Sunday, February 27, 2011

Notes on the war for Wisconsin

The battle between some public employee labor unions and the state government in Wisconsin means a great deal in the modern political landscape, as numerous pundits have suggested.  I'm going to weigh in by juxtaposing a pair of recent stories from David Cay Johnston and Robert Tracinski.

Johnston's story bemoans the media's mistake in adopting Gov. Walker's language in calling for public employees to bear a greater share of the expense for their medical and pension costs:
Out of every dollar that funds Wisconsin' s pension and health insurance plans for state workers, 100 cents comes from the state workers.
Johnston's point is trivially right.  The Republican-controlled state is asking public sector workers to take a reduction in its overall compensation.  But Johnston's point also misses the point.  There are two corporate entities involved, the state and the public workers.  The state is the employer and 100 cents out of every dollar that funds Wisconsin's pension and health insurance plans comes from the employer since the employer is paying for both salary and non-salary benefits.

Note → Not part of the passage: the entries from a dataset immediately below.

/-! ### The host link and the mailbox rings (R33-R38, R334-R346, R451) -/

/-- The host link: going down it loses nothing but the reads it was answering, coming up it counts a retrain, with a lane lost it narrows, a
transfer paused too long ends its command with LINK; over a link that is up a packet or an access to the mailbox window, to a stratum or to a
register has its effect, and while it is down none reaches the device (R334-R338, R345, R451). -/
def Obligations.HostLinkCommands : Prop :=
  ∀ s : State,
    exec .hostLinkDown s = .next { s with mbox := { s.mbox with link := 0, width := 0, timeReads := [] } } ∧
    (∀ w : BitVec 4, (w = 1 ∨ w = 2 ∨ w = 4) → s.boot.phase = .service →
      (s.mbox.link ≠ 2 → s.mbox.sealHold = [] → s.launch.short = false →
        exec (.hostLinkUp w) s = .next { s with mbox := { s.mbox with
          link := 2, width := w, retrains := s.mbox.retrains + 1, irq := s.mbox.irq ||| 0x20000 } }) ∧
      (s.mbox.link = 2 → w.toNat < s.mbox.width.toNat →
        exec (.hostLinkUp w) s = .next { s with mbox := { s.mbox with width := w } })) ∧
    (∀ (ring : BitVec 4) (seq : BitVec 32) (r : HostRead), s.mbox.link ≠ 2 → s.mbox.reads.find? (readIs ring.toNat seq) = some r →
      exec (.linkTimeout ring seq) s = .next (done { s with mbox := { s.mbox with
        reads := s.mbox.reads.filter fun x => !(x.ring == ring.toNat && x.seq == seq) } } ring.toNat seq r.cmd 0x0F)) ∧
    (s.boot.phase = .service → ∀ v : BitVec 256,
      exec (.registerWrite (BitVec.ofNat 26 offAlarm) v) s =
        .next { s with blot := { s.blot with alarm := s.blot.alarm &&& ~~~ BitVec.setWidth 8 v } }) ∧
    (s.mbox.link ≠ 2 → ∀ (write ue : Bool) (a : DevAddr) (data : Bytes),
      exec (.hostWritePacket a data) s = .next s ∧ exec (.hostAccess write a data ue) s = .next s) ∧
    (s.boot.phase = .service → s.mbox.link = 2 →
      (∀ (a : DevAddr) (data : Bytes), data ≠ [] → inDataArea a.toNat data.length = true →
        exec (.hostWritePacket a data) s = .next { memWrite s a.toNat data with mbox := { s.mbox with hostReply := some [] } } ∧
        exec (.hostAccess true a data false) s = .next { memWrite s a.toNat data with mbox := { s.mbox with hostReply := some [] } } ∧
        exec (.hostAccess false a data false) s = .next { s with
          mbox := { s.mbox with hostReply := some (memRead s a.toNat data.length) } }) ∧
      (∀ (write ue : Bool) (i off : Nat) (a : DevAddr) (data : Bytes),
        (decodeAddr a.toNat = .stack i off ∨ decodeAddr a.toNat = .commons i off) → inWindow a.toNat = false →
        let refused := logEv { s with mbox := { s.mbox with hostReply := none } } { cls := clsSecurity, cause := 1, loc := BitVec.ofNat 64 a.toNat }
        s.sec.isOpen = true →
        (write = false ∨ writesLive s a.toNat data.length = false → exec (.hostAccess write a data ue) s = .next refused) ∧
        (write = true → writesLive s a.toNat data.length = true → exec (.hostAccess write a data ue) s = .next (refuseLive refused))) ∧
      (∀ (pc off : Nat) (a : DevAddr) (data : Bytes), decodeAddr a.toNat = .stack pc off → inWindow a.toNat = false →
        s.sec.isOpen = false → backedRange s a.toNat data.length = true →
        (writesLive s a.toNat data.length = false →
          exec (.hostWritePacket a data) s = .next (let t := directWrite s a.toNat data
            { t with mbox := { t.mbox with hostReply := some [] } }) ∧
          exec (.hostAccess true a data false) s = .next (let t := directWrite s a.toNat data
            { t with mbox := { t.mbox with hostReply := some [] } })) ∧
        exec (.hostAccess false a data false) s =
          .next { s with mbox := { s.mbox with hostReply := some (directRead s a.toNat data.length) } }))

/-- A doorbell write over a link that is up: a repeat does nothing, one beyond 256 is logged, and one entry announced is read from memory and
served as its command, or stops the ring when its SEQ is not the one expected; a ring that waited reads on, and IRQ bits clear where 1 is
written (R342, R346). What the link carries while it is down, and what its coming and going leave, is stated beside them (R334, R335, R337). -/
def Obligations.DoorbellsAndRings : Prop :=
  ∀ (s : State) (ring : BitVec 4) (host : HostView),
    let q := getRing s ring.toNat
    let x := ringEntryAddr ring.toNat q.nextSeq.toNat
    let e := memRead s x 128
    let heard := modRing s ring.toNat fun q => { q with tail := q.nextSeq + 1, stalled := false, waiting := false }
    (exec (.doorbell ring q.nextSeq host) s = .next s) ∧
    (∀ tail : BitVec 32, s.mbox.link ≠ 2 → exec (.doorbell ring tail host) s = .next s) ∧
    (∀ tail : BitVec 32, s.mbox.link = 2 → s.boot.phase = .service → 256 < (tail - q.nextSeq).toNat → (tail - q.nextSeq).toNat < 2 ^ 31 →
      exec (.doorbell ring tail host) s = .next (logEv s
        { cls := clsSecurity, cause := 4, loc := BitVec.ofNat 64 ring.toNat, a0 := BitVec.ofNat 64 tail.toNat })) ∧
    (s.mbox.link = 2 → inService s = true → ringWaits q = false → badRead s x 128 = none → fieldAt 32 e 0 4 ≠ q.nextSeq →
      exec (.doorbell ring (q.nextSeq + 1) host) s = .next (logEv (modRing heard ring.toNat fun q => { q with stalled := true })
        { cls := clsSecurity, cause := 4, loc := BitVec.ofNat 64 ring.toNat, a0 := BitVec.ofNat 64 (fieldAt 32 e 0 4).toNat })) ∧
    (∀ c : MboxCmd, s.mbox.link = 2 → inService s = true → ringWaits q = false → badRead s x 128 = none → ifServed s 1 = true →
      isCommand c = true → e = entryBytesOf q.nextSeq c →
      exec (.doorbell ring (q.nextSeq + 1) host) s =
        .next (submit (takeEntry heard ring.toNat) ring.toNat q.nextSeq c (some host))) ∧
    (inService s = true → q.stalled = false → ringWaits q = false → 1 ≤ announced q → announced q ≤ 256 →
      exec (.ringWaitResume ring host) s =
        .next (readOn (modRing s ring.toNat fun q => { q with waiting := false }) ring.toNat (some host) 256)) ∧
    (∀ mask : BitVec 32, exec (.irqClear mask) s = .next { s with mbox := { s.mbox with
      irq := s.mbox.irq &&& ~~~ BitVec.setWidth 18 mask } }) ∧
    (answers (exec .hostLinkDown s) fun t =>
      t.mbox.link = 0 ∧ t.mbox.rings = s.mbox.rings ∧ t.mbox.reads = s.mbox.reads ∧ t.mem = s.mem ∧ t.step = s.step ∧ t.units = s.units) ∧
    (s.boot.phase = .service → s.mbox.link ≠ 2 → s.mbox.sealHold = [] → s.launch.short = false →
      answers (exec (.hostLinkUp 4) s) fun t =>
        t.mbox.link = 2 ∧ t.mbox.width = 4 ∧ t.mbox.rings = s.mbox.rings ∧ t.mem = s.mem ∧ t.step = s.step ∧ t.units = s.units) ∧
    (∀ (seq : BitVec 32), s.mbox.link = 2 → exec (.linkTimeout ring seq) s = .next s) ∧
    (s.boot.phase = .service → s.mbox.link = 2 → ∀ data : Bytes, data.length = 128 → ∀ n : BitVec 8,
      let a : DevAddr := BitVec.ofNat 48 (ringEntryAddr ring.toNat n.toNat)
      exec (.hostWritePacket a data) s = .next { memWrite s a.toNat data with mbox := { s.mbox with hostReply := some [] } } ∧
      exec (.hostAccess true a data false) s = .next { memWrite s a.toNat data with mbox := { s.mbox with hostReply := some [] } }) ∧
    (s.boot.phase = .service → ∀ v : BitVec 256, exec (.registerWrite (BitVec.ofNat 26 offAlarm) v) s =
      .next { s with blot := { s.blot with alarm := s.blot.alarm &&& ~~~ BitVec.setWidth 8 v } })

The point is that Johnston is silly to make a big deal about the money coming entirely from the workers.  Walker would fire a bunch of them if the bill didn't pass, simply because the state's budget could not bear the costs.

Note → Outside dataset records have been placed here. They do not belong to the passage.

-- ==== Sys2Proof/Laws/Logging.lean ====
section
/-! SUPPORT. Logging an event: what it can change, said once. -/

namespace Sys2Proof.Machine

/-- `t` is `s` but for the blotter, breakpoints' HIT and the halt hold, halted units, the launch state's holds, queues 0 and 2 of
sub-ports, and host memory (the sink ring). -/
def LoggedOnly (s t : State) : Prop :=
  (∃ blot bps sent units subs holds held seen host, t = { s with
    blot, units, subs, host, dbg := { s.dbg with bps, holdSent := sent }, launch := { s.launch with holds, heldSince := held, seen } }) ∧
  (∀ k, ∃ q0 q2, getSub t k = { getSub s k with q0, q2 }) ∧
  (∀ k, ∃ h, getUnit t k = { getUnit s k with halted := h })

theorem LoggedOnly.rfl (s : State) : LoggedOnly s s :=
  ⟨⟨_, _, _, _, _, _, _, _, _, Eq.refl s⟩, fun _ => ⟨_, _, Eq.refl _⟩, fun _ => ⟨_, Eq.refl _⟩⟩

theorem LoggedOnly.trans {s t u : State} (h : LoggedOnly s t) (g : LoggedOnly t u) : LoggedOnly s u := by
  obtain ⟨⟨b, d, d2, us, sb, ho, he, se, x, h1⟩, h2, h3⟩ := h
  obtain ⟨⟨b', d', d2', us', sb', ho', he', se', x', g1⟩, g2, g3⟩ := g
  refine ⟨⟨b', d', d2', us', sb', ho', he', se', x', ?_⟩, fun k => ?_, fun k => ?_⟩
  · rw [g1, h1]
  · obtain ⟨p, q, e⟩ := h2 k
    obtain ⟨p', q', e'⟩ := g2 k
    exact ⟨p', q', by rw [e', e]⟩
  · obtain ⟨p, e⟩ := h3 k
    obtain ⟨p', e'⟩ := g3 k
    exact ⟨p', by rw [e', e]⟩

theorem loggedOnly_blot (s : State) (b : BlotSt) : LoggedOnly s { s with blot := b } :=
  ⟨⟨b, _, _, _, _, _, _, _, _, rfl⟩, fun _ => ⟨_, _, rfl⟩, fun _ => ⟨_, rfl⟩⟩

theorem loggedOnly_dbg (s : State) (bps : Tbl Breakpoint) (sent : Bool) :
    LoggedOnly s { s with dbg := { s.dbg with bps, holdSent := sent } } :=
  ⟨⟨_, bps, sent, _, _, _, _, _, _, rfl⟩, fun _ => ⟨_, _, rfl⟩, fun _ => ⟨_, rfl⟩⟩

theorem loggedOnly_holds (s : State) (holds held seen) :
    LoggedOnly s { s with launch := { s.launch with holds := holds, heldSince := held, seen := seen } } :=
  ⟨⟨_, _, _, _, _, holds, held, seen, _, rfl⟩, fun _ => ⟨_, _, rfl⟩, fun _ => ⟨_, rfl⟩⟩

/-- A grain appended to queue 0 or 2 of a sub-port leaves every other part of every sub-port. -/
theorem loggedOnly_queue (s : State) (k : Nat) (q0 q2 : List Grain) (h : q0 ≠ [] ∨ q2 ≠ []) :
    LoggedOnly s (modSub s k fun b => { b with q0, q2 }) := by
  refine ⟨⟨_, _, _, _, _, _, _, _, _, rfl⟩, fun i => ?_, fun _ => ⟨_, rfl⟩⟩
  have hne : ({ getSub s k with q0 := q0, q2 := q2 } : SubSt) ≠ {} := by
    intro e
    rcases h with h | h
    · exact h (congrArg SubSt.q0 e)
    · exact h (congrArg SubSt.q2 e)
  by_cases hi : i = k
  · subst hi
    exact ⟨q0, q2, by simp only [modSub, setSub, getSub]; exact tget_tset_of_ne _ _ _ _ hne⟩
  · refine ⟨(getSub s i).q0, (getSub s i).q2, ?_⟩
    simp only [modSub, setSub, getSub]
    exact tget_tset_ne_of_ne _ _ _ _ _ hne hi

theorem loggedOnly_sendLaunch (s : State) (k : Nat) (m : LaunchMsg) : LoggedOnly s (sendLaunch s k m) := by
  unfold sendLaunch
  split
  · exact loggedOnly_queue s k _ _ (.inl (by simp))
  · exact .rfl s

theorem loggedOnly_sendAll (m : LaunchMsg) : ∀ (ks : List Nat) (s : State), LoggedOnly s (sendAll s m ks)
  | [], s => .rfl s
  | k :: ks, s => (loggedOnly_sendLaunch s k m).trans (loggedOnly_sendAll m ks _)

theorem loggedOnly_flood (s : State) (m : LaunchMsg) (o : Option Nat) : LoggedOnly s (flood s m o) :=
  (loggedOnly_sendAll _ _ s).trans (loggedOnly_sendAll _ _ _)

theorem loggedOnly_originate (s : State) (n : BitVec 64) (b : LaunchBody) : LoggedOnly s (originate s n b) :=
  (loggedOnly_holds s _ _ _).trans (loggedOnly_flood _ _ _)

theorem loggedOnly_beginHold (s : State) (p u : Nat) (d : BitVec 32) : LoggedOnly s (beginHold s p u d) :=
  (loggedOnly_holds s _ _ _).trans (loggedOnly_originate _ _ _)

theorem loggedOnly_endHold (s : State) (p u : Nat) (d : BitVec 32) (o : Nat) : LoggedOnly s (endHold s p u d o) :=
  (loggedOnly_holds s _ _ _).trans (loggedOnly_originate _ _ _)

theorem loggedOnly_telemetryRoute (s : State) (p : BitVec 2048) : LoggedOnly s (telemetryRoute s p).1 := by
  unfold telemetryRoute
  split
  · exact loggedOnly_queue s _ _ _ (.inr (by simp))
  · exact loggedOnly_blot s _

theorem loggedOnly_sinkWrite (s : State) (p : BitVec 2048) : LoggedOnly s (sinkWrite s p) := by
  unfold sinkWrite
  dsimp only
  split
  · exact loggedOnly_blot s _
  · split
    · exact loggedOnly_blot s _
    · exact ⟨⟨_, _, _, _, _, _, _, _, _, rfl⟩, fun _ => ⟨_, _, rfl⟩, fun _ => ⟨_, rfl⟩⟩

theorem loggedOnly_telemetrySend (s : State) : LoggedOnly s (telemetrySend s) := by
  unfold telemetrySend
  dsimp only
  split
  · exact .rfl s
  · refine (loggedOnly_blot s { s.blot with fill := [] }).trans ?_
    split
    · exact loggedOnly_sinkWrite _ _
    · split
      · exact (loggedOnly_telemetryRoute _ _).trans (loggedOnly_blot _ _)
      · exact loggedOnly_telemetryRoute _ _

theorem loggedOnly_inbandTake (s : State) (e : BlotEntry) : LoggedOnly s (inbandTake s e) := by
  unfold inbandTake
  split
  · exact .rfl s
  · dsimp only
    have h0 : LoggedOnly s (if s.blot.fill.length + entryLen e > 3 then telemetrySend s else s) := by
      split
      · exact loggedOnly_telemetrySend s
      · exact .rfl s
    refine h0.trans ?_
    generalize (if s.blot.fill.length + entryLen e > 3 then telemetrySend s else s) = s0
    split
    · exact loggedOnly_blot s0 _
    · split
      · exact (loggedOnly_blot s0 _).trans (loggedOnly_telemetrySend _)
      · exact loggedOnly_blot s0 _

theorem loggedOnly_oobTake (s : State) (e : BlotEntry) : LoggedOnly s (oobTake s e) := by
  unfold oobTake
  split
  · exact .rfl s
  · dsimp only
    split <;> exact loggedOnly_blot s _

theorem loggedOnly_blotWrite (s : State) (e : BlotEntry) : LoggedOnly s (blotWrite s e) :=
  (loggedOnly_blot s _).trans ((loggedOnly_inbandTake _ _).trans (loggedOnly_oobTake _ _))

theorem loggedOnly_logRaw (s : State) (e : Ev) : LoggedOnly s (logRaw s e) := by
  have key : ∀ s1 : State, LoggedOnly s s1 → LoggedOnly s (
      let ent := mkEntry s e
      if (alarmCauses e.cls).contains e.cause then
        if s1.blot.windows.any (windowIs ent.cls ent.cause ent.locator) then
          let bump := fun w => if windowIs ent.cls ent.cause ent.locator w then { w with count := satAdd w.count 1, last := ent } else w
          { s1 with blot := { s1.blot with windows := s1.blot.windows.map bump } }
        else
          let s2 := if s1.blot.windows.length < 256 then
            { s1 with blot := { s1.blot with windows := s1.blot.windows ++
                [{ cls := ent.cls, cause := ent.cause, locator := ent.locator, count := 0, last := ent }] } } else s1
          blotWrite s2 ent
      else blotWrite s1 ent) := by
    intro s1 h1
    dsimp only
    refine h1.trans ?_
    split
    · split
      · exact loggedOnly_blot _ _
      · split
        · exact (loggedOnly_blot _ _).trans (loggedOnly_blotWrite _ _)
        · exact loggedOnly_blotWrite _ _
    · exact loggedOnly_blotWrite _ _
  exact key _ (loggedOnly_blot s _)

theorem loggedOnly_haltUnits : ∀ (ks : List Nat) (s : State), LoggedOnly s (haltUnits s ks)
  | [], s => .rfl s
  | k :: ks, s => by
    refine .trans ?_ (loggedOnly_haltUnits ks _)
    refine ⟨⟨_, _, _, _, _, _, _, _, _, rfl⟩, fun _ => ⟨_, _, rfl⟩, fun i => ?_⟩
    have hne : ({ getUnit s k with halted := true } : UnitSt) ≠ {} := fun e => by simpa using congrArg UnitSt.halted e
    by_cases hi : i = k
    · subst hi
      exact ⟨true, by simp only [modUnit, setUnit, getUnit]; exact tget_tset_of_ne _ _ _ _ hne⟩
    · refine ⟨(getUnit s i).halted, ?_⟩
      simp only [modUnit, setUnit, getUnit]
      exact tget_tset_ne_of_ne _ _ _ _ _ hne hi

theorem loggedOnly_bpHits : ∀ (is : List Nat) (s : State), LoggedOnly s (bpHits s is)
  | [], s => .rfl s
  | _ :: is, s => (loggedOnly_dbg s _ _).trans (loggedOnly_bpHits is _)

theorem loggedOnly_haltWith (s : State) (us : List Nat) (loc : BitVec 64) (bp : Nat) : LoggedOnly s (haltWith s us loc bp) := by
  unfold haltWith
  dsimp only
  have h : LoggedOnly s (logRaw (haltUnits s us) { cls := clsTrace, cause := 2, loc, a0 := BitVec.ofNat 64 bp }) :=
    (loggedOnly_haltUnits us s).trans (loggedOnly_logRaw _ _)
  refine h.trans ?_
  generalize logRaw (haltUnits s us) { cls := clsTrace, cause := 2, loc, a0 := BitVec.ofNat 64 bp } = s1
  generalize blotMet s1 clsTrace (nextSeqOf s1 clsTrace != nextSeqOf s clsTrace) = met
  have h2 : LoggedOnly s1 (if met.isEmpty = true then s1 else haltUnits (bpHits s1 met) allUnits) := by
    split
    · exact .rfl _
    · exact (loggedOnly_bpHits _ _).trans (loggedOnly_haltUnits _ _)
  refine h2.trans ?_
  generalize (if met.isEmpty = true then s1 else haltUnits (bpHits s1 met) allUnits) = s2
  split
  · exact (loggedOnly_dbg _ _ _).trans (loggedOnly_beginHold _ _ _ _)
  · exact .rfl _

/-- Logging an event changes the blotter, and what telemetry and an EVENT breakpoint reach from it, and nothing else. -/
theorem loggedOnly_logEv (s : State) (e : Ev) : LoggedOnly s (logEv s e) := by
  unfold logEv blotBreak
  dsimp only
  refine (loggedOnly_logRaw s e).trans ?_
  split
  · exact .rfl _
  · exact (loggedOnly_bpHits _ _).trans (loggedOnly_haltWith _ _ _ _)

end Sys2Proof.Machine
end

The answer to Johnston's point clicked entirely into place when I read through the fourth paragraph of Tracinski's column:
There is something that almost amounts to a twisted idealism in the Democrats' crusade. They are fighting, not just to preserve their special privileges, but to preserve a social ideal. Or rather, they are fighting to maintain the illusion that their ideal system is benevolent and sustainable.
Johnston's trying to sustain the illusion.

Think about those deferred wages.  Suppose for the sake of argument that a Wisconsin employee put in 10 years at $30,000 per year and earns a pension of 50 percent of their salary in perpetuity.  Suppose the employee goes on to live for 50 years on that pension.  The state will have paid that employee, using Johnston's terms, $750,000 in deferred salary.  So the employee did not make a mere $300,000 over ten years but over $1 million in 10 years.

The example is made up, but the principle is real.  Some of the union deals are too expensive, and the employers (the people and their representatives) need to do some serious work to get them back in line with fiscal reality.